Problem description
Retype, word for word, each line between the lines holding "def Obligations.InterpolationStep : Prop" and "def Obligations.TrilinearResultIsBounded : Prop", inclusive, and leave the rest of the data alone.
---------- Data in this exercise ----------
/-- The spec's inference R153: the bytes a decode does not read never affect the result: two states with the same
registers and parameters whose memories agree on the active samples' bytes give the same code, and on success the same
grid. -/
def Obligations.DecodeIgnoresPadding : Prop :=
  ∀ s t s' t' : State, t.cfg = s.cfg → t.params = s.params →
    (∀ x y, x < (geometryOf s.cfg).w → y < (geometryOf s.cfg).h →
      byteAt t.mem (hiAddr (geometryOf s.cfg) s.cfg.srcBase.toNat x y) =
        byteAt s.mem (hiAddr (geometryOf s.cfg) s.cfg.srcBase.toNat x y) ∧
      byteAt t.mem (loAddr (geometryOf s.cfg) s.cfg.srcBase.toNat x y) =
        byteAt s.mem (loAddr (geometryOf s.cfg) s.cfg.srcBase.toNat x y)) →
    exec .decode s = .next s' → exec .decode t = .next t' →
    t'.status.err = s'.status.err ∧
    (s'.status.err = .ok → ∀ a, (decodedRange s.cfg).contains a = true → byteAt t'.mem a = byteAt s'.mem a)

/-- R153, R160, R193, R236, R237: what DECODE, DECODE_WRAPPED and LUT_MAP_IMAGE leave unchanged. They write no
register but STATUS, no lattice channel, and no byte of memory outside their destination range; with an error other
than ERR_BUS no byte at all. -/
def Obligations.GridCommandsFrame : Prop :=
  ∀ (s t : State) (i : Instr), i = .decode ∨ i = .decodeWrapped ∨ i = .lutMapImage → exec i s = .next t →
    KeepsHostSide s t ∧ t.out = s.out ∧ t.lattice = s.lattice ∧
    SameOutside s t (if i = .lutMapImage then imageDest s.cfg else decodedRange s.cfg) ∧
    (t.status.err ≠ .ok → t.status.err ≠ .bus → t.mem = s.mem ∧ t.draws = s.draws) ∧
    (t.status.err = .ok → t.draws = s.draws) ∧
    (i ≠ .lutMapImage → t.faulted = s.faulted)

/-! ## The colour LUT (42_lut.md) -/

/-- R180, R181: the root index of a value on an axis, and, as R181 infers ("Hence 0 ≤ idx ≤ P-2 ..."), where it and the
remainder lie. -/
def Obligations.RootIndexAndRemainder : Prop :=
  ∀ v p : Nat, v ≤ 65535 → 2 ≤ p → p ≤ 255 →
    rootIndex v p = min (p - 2) (v / (65535 / (p - 1))) ∧ rootIndex v p + 2 ≤ p ∧
    rootIndex v p * blockSize p + rootRem v p = v ∧
    rootRem v p ≤ 65535 - (p - 2) * blockSize p ∧
    (blockSize p ≤ rootRem v p ↔ (p - 1) * blockSize p ≤ v)

/-- R8, R182: one interpolation step. The quotient is rounded toward minus infinity under FLOOR and toward zero under
TRUNC; a step with m = 0 gives lo, one with m = d gives hi. -/
def Obligations.InterpolationStep : Prop :=
  ∀ (lo hi : Int) (m d : Nat), 0 < d →
    (∃ q, lerp .floor lo hi m d = lo + q ∧ q * d ≤ m * (hi - lo) ∧ m * (hi - lo) < (q + 1) * d) ∧
    (∃ q, lerp .trunc lo hi m d = lo + q ∧ (q * d).natAbs ≤ ((m : Int) * (hi - lo)).natAbs ∧
      ((m : Int) * (hi - lo)).natAbs < (q * d).natAbs + d ∧ (lo ≤ hi → 0 ≤ q) ∧ (hi ≤ lo → q ≤ 0)) ∧
    (∀ mode, lerp mode lo hi 0 d = lo ∧ lerp mode lo hi d d = hi)

/-- The spec's inference R190: before the crop a 3-D result lies within 2^21 of zero, in both rounding modes, for
every lattice of 16-bit values. -/
def Obligations.TrilinearResultIsBounded : Prop :=
  ∀ (mode : DivMode) (sh : LutShape) (lat : Nat → Int) (c : Color),
    2 ≤ sh.x → sh.x ≤ 255 → 2 ≤ sh.y → sh.y ≤ 255 → 2 ≤ sh.z → sh.z ≤ 255 →
    (∀ e, 0 ≤ lat e ∧ lat e ≤ 65535) →
    -(2 ^ 21) < map3Raw mode sh lat c ∧ map3Raw mode sh lat c < 2 ^ 21

/-- R189, R236: `lut_valid`, condition by condition; where it is false each LUT command ends with ERR_LUT_DIM before any
effect. -/
def Obligations.LutCommandsNeedAValidLattice : Prop :=
  ∀ s : State,
    (s.cfg.lutCfg.getLsbD 24 = false →
      (s.lutReady = true ↔
        2 ≤ field s.cfg.lutCfg 0 8 ∧ 2 ≤ field s.cfg.lutCfg 8 8 ∧ 2 ≤ field s.cfg.lutCfg 16 8 ∧
        field s.cfg.lutCfg 0 8 * field s.cfg.lutCfg 8 8 * field s.cfg.lutCfg 16 8 ≤ s.params.lutCapacity)) ∧
    (s.cfg.lutCfg.getLsbD 24 = true →
      (s.lutReady = true ↔
        2 ≤ field s.cfg.lutCfg 0 8 ∧ field s.cfg.lutCfg 0 8 ≤ s.params.lutCapacity)) ∧
    (s.lutReady = false →
      exec .lutIdentity s = .next (s.complete .lutDim) ∧ exec .lutMapColor s = .next (s.complete .lutDim) ∧
      exec .lutMapImage s = .next (s.complete .lutDim))

/-- R188, R191: LUT_IDENTITY writes the Identity lattice of the configuration, every channel of it, and no other
entry. -/
def Obligations.IdentityWritesTheLattice : Prop :=
  ∀ s : State, s.lutReady = true →
    ∃ t, exec .lutIdentity s = .next t ∧ EndsWith t .ok ∧
      ((lutShapeOf s.cfg).mode = .threeD →
        (∀ i j k, i < (lutShapeOf s.cfg).x → j < (lutShapeOf s.cfg).y → k < (lutShapeOf s.cfg).z →
          (∀ n, t.written ((i * (lutShapeOf s.cfg).y + j) * (lutShapeOf s.cfg).z + k) n = true) ∧
          (t.latticeAt ((i * (lutShapeOf s.cfg).y + j) * (lutShapeOf s.cfg).z + k) .red).toNat =
            i * blockSize (lutShapeOf s.cfg).x ∧
          (t.latticeAt ((i * (lutShapeOf s.cfg).y + j) * (lutShapeOf s.cfg).z + k) .green).toNat =
            j * blockSize (lutShapeOf s.cfg).y ∧
          (t.latticeAt ((i * (lutShapeOf s.cfg).y + j) * (lutShapeOf s.cfg).z + k) .blue).toNat =
            k * blockSize (lutShapeOf s.cfg).z) ∧
        (∀ e n, (lutShapeOf s.cfg).x * (lutShapeOf s.cfg).y * (lutShapeOf s.cfg).z ≤ e →
          t.latticeAt e n = s.latticeAt e n ∧ t.written e n = s.written e n)) ∧
      ((lutShapeOf s.cfg).mode = .oneD →
        (∀ i n, i < (lutShapeOf s.cfg).x →
          t.written i n = true ∧ (t.latticeAt i n).toNat = i * blockSize (lutShapeOf s.cfg).x) ∧
        (∀ e n, (lutShapeOf s.cfg).x ≤ e → t.latticeAt e n = s.latticeAt e n ∧ t.written e n = s.written e n))

/-- R191, R192, R42, R60: what LUT_IDENTITY and LUT_MAP_COLOR leave unchanged. Neither touches memory; the first
writes no register but STATUS, the second none but STATUS and, on success, OUT, and no lattice channel. -/
def Obligations.LutRegisterCommandsFrame : Prop :=
  ∀ (s t : State) (i : Instr), i = .lutIdentity ∨ i = .lutMapColor → exec i s = .next t →
    KeepsHostSide s t ∧ SameMemory s t ∧ t.mem = s.mem ∧ t.draws = s.draws ∧
    (i = .lutIdentity → t.out = s.out ∧ t.faulted = s.faulted) ∧
    (i = .lutMapColor → t.lattice = s.lattice) ∧
    (t.status.err ≠ .ok → t.out = s.out ∧ t.lattice = s.lattice ∧ t.faulted = s.faulted)

/-- R183 to R185, R192: LUT_MAP_COLOR in 3-D mode: each channel of OUT is the crop of the trilinear interpolation of
that channel, along X, then Y, then Z. -/
def Obligations.MapColorIsTrilinear : Prop :=
  ∀ s : State, s.lutReady = true → (lutShapeOf s.cfg).mode = .threeD →
    ∃ t, exec .lutMapColor s = .next t ∧ EndsWith t .ok ∧
      ∀ n : Channel,
        let q := s.params.divMode
        let sh := lutShapeOf s.cfg
        let c := s.cfg.input
        let lat (di dj dk : Nat) : Int :=
          (s.latticeAt (((rootIndex c.r.toNat sh.x + di) * sh.y + (rootIndex c.g.toNat sh.y + dj)) * sh.z +
            (rootIndex c.b.toNat sh.z + dk)) n).toNat
        let a (dj dk : Nat) : Int :=
          lerp q (lat 0 dj dk) (lat 1 dj dk) (rootRem c.r.toNat sh.x) (blockSize sh.x)
        let b (dk : Nat) : Int := lerp q (a 0 dk) (a 1 dk) (rootRem c.g.toNat sh.y) (blockSize sh.y)
        ((t.out.get n).toNat : Int) =
          min 65535 (max 0 (lerp q (b 0) (b 1) (rootRem c.b.toNat sh.z) (blockSize sh.z)))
----------
Output below
def Obligations.InterpolationStep : Prop :=
  ∀ (lo hi : Int) (m d : Nat), 0 < d →
    (∃ q, lerp .floor lo hi m d = lo + q ∧ q * d ≤ m * (hi - lo) ∧ m * (hi - lo) < (q + 1) * d) ∧
    (∃ q, lerp .trunc lo hi m d = lo + q ∧ (q * d).natAbs ≤ ((m : Int) * (hi - lo)).natAbs ∧
      ((m : Int) * (hi - lo)).natAbs < (q * d).natAbs + d ∧ (lo ≤ hi → 0 ≤ q) ∧ (hi ≤ lo → q ≤ 0)) ∧
    (∀ mode, lerp mode lo hi 0 d = lo ∧ lerp mode lo hi d d = hi)

/-- The spec's inference R190: before the crop a 3-D result lies within 2^21 of zero, in both rounding modes, for
every lattice of 16-bit values. -/
def Obligations.TrilinearResultIsBounded : Prop :=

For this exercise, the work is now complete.